### Task instructions
Across the records that follow, give the number of lines containing the word "Host" and nothing else.

### Data for this task
-- ==== Sys2Proof/Machine/Teams.lean ====
section
/-! DEFINITION. Machine/Teams.lean: the meanings of the team commands (spec/05): START_GAME, TEAM_LOAD, TEAM_UNLOAD, TEAM_READ, GAME_START. -/

namespace Sys2Proof.Machine

/-- R99: the STANDBY team seated on the lane is tried for admission. -/
def startGameEffect (l : Lane) (s : State) : State :=
  if s.actsOnLane l then
    match s.seatedTeam l with
    | some (k, t) => if t.state.reason?.isSome then tryAdmission k s else s
    | none => s
  else s

/-- START_GAME from a console (R99). -/
def execStartGame (l : Lane) (s : State) : Host.Outcome State Fault Refusal :=
  .next (startGameEffect l (take (.startGame l) s))

/-! ### TEAM_LOAD -/

/-- A name tag that R91 refuses: empty, longer than 12 characters, or with a character outside 32 to 126. -/
def nameRefused (name : List Byte) : Bool :=
  name.isEmpty || decide (12 < name.length) || name.any fun c => decide (c.toNat < 32) || decide (126 < c.toNat)

/-- The context an accepted TEAM_LOAD fills (R92). -/
def loadedTeam (home : Lane) (auto : Bool) (names : List (List Byte)) : Team :=
  { state := .standby .new
    home := home
    seated := home
    roster := names.map fun n => ⟨n, [], Table.fill 10 (FrameRecord.ofBalls [])⟩
    bowler := 1
    frame := 1
    ball := 1
    target := fullRack
    game := 0
    autoContinue := auto
    reservation := none
    inProgress := false
    recent := none }

/-- TEAM_LOAD's effect (R92): the context filled, the display stale, admission tried when auto-continue is yes. -/
def teamLoadEffect (k : Slot) (home : Lane) (auto : Bool) (names : List (List Byte)) (s : State) : State :=
  let s1 := markStale home (setTeam k (some (loadedTeam home auto names)) s)
  if auto then tryAdmission k s1 else s1

/-- A team's state and standby reason (R92, R94). -/
def TeamState.bytes (x : TeamState) : List Byte := u8 x.code ++ optBytes (fun r => u8 r.code) x.reason?

/-- The state and game number of a context as TEAM_LOAD and GAME_START return them. -/
def teamLoadResponse (k : Slot) (s : State) : List Byte :=
  match s.team k with
  | some t => t.state.bytes ++ u8 t.game
  | none => []

/-- TEAM_LOAD (R91): the response carries the state, the standby reason and the game number. -/
def execTeamLoad (tag : BitVec 16) (slot home auto size : Byte) (names : List (List Byte)) (s : State) :
    Host.Outcome State Fault Refusal :=
  .next (answer (.teamLoad tag slot home auto size names) tag 41
    (fun s => judge
      [(s.inConfig, .badState), (noSlot slot, .badValue), (noLane home, .badValue), (notFlag auto, .badValue),
        (decide (size.toNat < 1) || decide (6 < size.toNat), .badValue), (names.any nameRefused, .badValue),
        ((s.team (slotAt slot)).isSome, .inUse), (!s.enabled (laneAt home), .badState),
        ((s.seatedTeam (laneAt home)).isSome, .inUse)]
      (fun s =>
        let t := teamLoadEffect (slotAt slot) (laneAt home) (flagOf auto) names s
        (t, teamLoadResponse (slotAt slot) t)) s) s)

/-! ### TEAM_UNLOAD -/

/-- Steps 1 to 4 of R93 with the emptying of the correction slots (R124) and the GAME_END of a waiting team whose tenth frame
has ended (R113). -/
def unloadTeam (k : Slot) (t : Team) (s : State) : State :=
  let s1 := if t.inProgress then discardGame k s else s
  let s2 := markStale t.seated (setTeam k none (setDelivery t.seated none s1))
  let s3 := emptyCorrections (fun c => c.team == k) s2
  if t.state == .waitingCross && !t.inProgress then raiseLane .gameEnd t.seated s3 else s3

/-- TEAM_UNLOAD's effect (R93, R118): the unload, then the partner's cross check. -/
def teamUnloadEffect (k : Slot) (t : Team) (s : State) : State := recheckPartner t.seated (unloadTeam k t s)

/-- TEAM_UNLOAD (R93, R118): the response carries the slot, whether a game was discarded, whether a cross was taken and the
slot of the team that crossed. -/
def execTeamUnload (tag : BitVec 16) (slot : Byte) (s : State) : Host.Outcome State Fault Refusal :=
  .next (answer (.teamUnload tag slot) tag 42
    (fun s => judge
      [(s.inConfig, .badState), (noSlot slot, .badValue), ((s.team (slotAt slot)).isNone, .badState)]
      (fun s =>
        match s.team (slotAt slot) with
        | some t =>
          (teamUnloadEffect (slotAt slot) t s,
            [slot] ++ yesNo t.inProgress ++ crossBytes (waitingPartner t.seated (unloadTeam (slotAt slot) t s)))
        | none => (s, [])) s) s)

/-! ### TEAM_READ and GAME_START -/

/-- The context header TEAM_READ returns (R94). -/
def Team.headerBytes (t : Team) : List Byte :=
  u8 t.state.code ++ u8 (numberOf t.home) ++ u8 (numberOf t.seated) ++ u8 t.roster.length ++ u8 t.bowler ++
    u8 t.frame ++ u8 t.ball ++ pinBytes t.target ++ u8 t.game ++ yesNo t.autoContinue ++
    optBytes (fun r => u8 r.code) t.state.reason? ++ yesNo t.inProgress ++ optBytes Reservation.bytes t.reservation

/-- The bowler's record TEAM_READ returns for a bowler of 1 or above (R94). -/
def Team.bowlerBytes (t : Team) (bowler : Nat) : List Byte :=
  if bowler = 0 then []
  else
    match t.roster[bowler - 1]? with
    | some b => b.bytes
    | none => []

/-- What TEAM_READ returns of a slot: an EMPTY context its state alone (R94, log 16). -/
def teamReadResponse (k : Slot) (bowler : Nat) (s : State) : List Byte :=
  match s.team k with
  | some t => t.headerBytes ++ t.bowlerBytes bowler
  | none => u8 1

/-- TEAM_READ (R94). -/
def execTeamRead (tag : BitVec 16) (slot bowler : Byte) (s : State) : Host.Outcome State Fault Refusal :=
  .next (answer (.teamRead tag slot bowler) tag 43
    (fun s => judge
      [(s.inConfig, .badState), (noSlot slot, .badValue), (decide (6 < bowler.toNat), .badValue),
        (match s.team (slotAt slot) with
          | some t => decide (t.roster.length < bowler.toNat)
          | none => false, .badValue)]
      (fun s => (s, teamReadResponse (slotAt slot) bowler.toNat s)) s) s)

/-- GAME_START's response: ADMITTED 1, or REFUSED 2 with its reason, then the state and game number (R98, log 15). -/
def gameStartResponse (k : Slot) (s : State) : List Byte :=
  match s.team k with
  | some t =>
    (match t.state.reason? with
      | some r => u8 2 ++ (1 :: u8 r.code)
      | none => u8 1 ++ [0]) ++ u8 t.state.code ++ u8 t.game
  | none => []

/-- GAME_START (R98). -/
def execGameStart (tag : BitVec 16) (slot : Byte) (s : State) : Host.Outcome State Fault Refusal :=
  .next (answer (.gameStart tag slot) tag 44
    (fun s => judge
      [(s.inConfig, .badState), (noSlot slot, .badValue), ((s.team (slotAt slot)).isNone, .badState),
        (match s.team (slotAt slot) with
          | some t => t.state.reason?.isNone
          | none => false, .badState)]
      (fun s =>
        let t := tryAdmission (slotAt slot) s
        (t, gameStartResponse (slotAt slot) t)) s) s)

end Sys2Proof.Machine
end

### Response to this task
5